Let’s say you put $40,000 on this card for your tax payments. What would that cost/benefit you, assuming a ~2% processing fee? 

Cost

  • 2% processor fee: $800
  • Potential opportunity cost: ~$666

Benefit

  • 120,000 IHG points
  • $100 statement credit
  • 10,000 bonus IHG points
  • IHG Diamond Status for the remainder of the following calendar year

Interestingly, despite the $700 out of pocket cost (after accounting for the $100 statement credit), you’d earn a significant swathe of points and benefits. Given TPG’s valuation of IHG points at 0.5 cents each, it’s pretty safe to say that you’re earning roughly $650 worth of points and IHG’s top tier status for just $700—seems like quite the deal to me.

Marriott Bonvoy Boundless® Credit Card


Annual Fee: $95

$95

Sign-up Bonus: 60,000 points

60,000 points

Learn more

  1. Earn 1 Elite Night Credit towards Elite Status for every $5,000 you spend
  2. Spend $35,000 to earn Gold Elite Status per calendar year

While many would agree that spending $35,000 for Gold status is a bit much (Gold status is very easy to acquire with the right credit cards), the ability to earn a few Elite Night Credits to hit a status goal (especially near the end of a calendar year) could be tremendous. 

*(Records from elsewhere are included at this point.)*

/-! ## The decoder -/

/-- Decode one whole frame that arrived on a port. Total on any words. -/
def decode (Z : Config.Params) (p : Port) (ws : List Word) : Except DecodeError (Instr Z) :=
  match ws with
  | [] => .error .frameLength
  | h :: ops =>
    match p with
    | .command => decodeCommand Z h ops
    | .control => decodeControl Z h ops
    | .unitOp => decodeUnit Z h ops

/-- How many words the frame with header `h` has on port `p`. -/
def frameLength (p : Port) (h : Word) : Nat :=
  match p with
  | .command => frameWords h
  | .control => frameWords h
  | .unitOp => match unitOperandWords (uopField h) with
    | some n => n + 1
    | none => 1

/-! ## The encoder -/

/-- A header word from its three fields (30_encoding.md R111). -/
def header (op : BitVec 8) (a : BitVec 8) (b : BitVec 16) : Word := op ++ a ++ b

/-- The first word of a unit frame from the id and the three selectors (assumption 9). -/
def unitHeader (u x y z : Nat) : Word := BitVec.ofNat 8 z ++ BitVec.ofNat 8 y ++ BitVec.ofNat 8 x ++ BitVec.ofNat 8 u

def waveDstNumber : WaveDst → Nat
  | .carrier => 0
  | .modulator => 1
  | .lfo => 2

def opSelNumber : OpSel → Nat
  | .carrier => 0
  | .modulator => 1

def envSelNumber : EnvSel → Nat
  | .amp => 0
  | .fm => 1
  | .modEnv => 2

def onePoleNumber : OnePole → Nat
  | .lowPass => 0
  | .highPass => 1

def chanNumber : Chan → Nat
  | .left => 0
  | .right => 1

def destCode : Dest → Nat
  | .pitch => 0
  | .level => 1
  | .pan => 2
  | .cutoff => 3
  | .resonance => 4
  | .mix => 5
  | .lfoSpeed => 6
  | .lfoLevel => 7

/-- The operand words of a source vector. -/
def sourceWords (p : PerSource) : List Word :=
  numWords p.lfo ++ numWords p.env ++ numWords p.wheel ++ numWords p.vel ++ numWords p.press

/-- The operand words of a note on the unit-operation port, its velocity as the frame holds it. -/
def noteWords (ev : MidiNote Z) (vel : Num) : List Word := numWords ev.pitch ++ numWords vel ++ [ev.id]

For example, let’s say you needed 3 more nights to hit Marriott’s Titanium elite status, but you don’t have any upcoming stays. If you put $15,000 of tax spend on your Marriott Bonvoy Boundless card, you’d be encountering the following cost/benefit table:

Cost

  • 2% processor fee: $300
  • Potential opportunity cost: ~$100

Benefit

  • 3 elite qualifying nights
  • Marriott Titanium Elite Status (4th highest public tier)
  • 30,000 Marriott points

This is an interesting analysis. TPG values Marriott points at 0.84 cents each, suggesting that 30,000 Marriott points is worth ~$252. This leaves an “effective” cost of $148. However, if you consider the alternatives to getting 3 elite qualifying nights, this might be worth doing, especially since you end up with Marriott Titanium elite status. 

What Happens If I Overpay My Taxes? Where Does My Money Go?

Your money doesn’t disappear into the abyss (that would be sad). The excess amount becomes a credit with the IRS, leading to a few possible outcomes depending on your situation and preferences. 

  1. Refund: The most common result of overpaying taxes is receiving a refund. The IRS will calculate the overpaid amount and issue a refund to you. You can choose to receive this refund either as a direct deposit into your bank account, which is the fastest method, or as a mailed check.
  2. Apply to Future Taxes: Instead of receiving a refund, you can opt to apply the overpaid amount to your future tax liabilities. However, this option is not recommended since it essentially gives the government an interest free loan with your money, further increasing the opportunity cost of paying your taxes with a credit card.
  3. Amended Returns and Adjustments: In some cases, if you discover the overpayment after filing, you may need to file an amended tax return using Form 1040-X. This process can adjust your tax liability and lead to a refund or application to future taxes.
  4. Interest on Overpayment: The IRS may pay interest on the overpaid tax if the refund is not issued within a certain timeframe, typically 45 days from the filing deadline or the date you filed your return, whichever is later. This interest is considered taxable income for the year it's received. Notably, IRS interest rates for overpayments can completely offset the opportunity cost of storing your money elsewhere. See the IRS websites for rates.
  5. Settle Existing Debts: If you have other outstanding federal or state debts, such as past-due federal taxes, state income tax, child support, or federal non-tax debts (like student loans), the IRS may use your overpaid tax to offset these debts before issuing a refund or applying it to future taxes.

Conclusion

Paying taxes with a credit card can be a strategic move for earning huge rewards and managing cash flow, especially if you can avoid interest by paying off the balance promptly. However, the potential downsides, like processing fees and high-interest rates, should be carefully weighed. It's crucial to assess your financial situation, the rewards of your credit card, and the fees involved to determine if this method of tax payment is the right choice for you.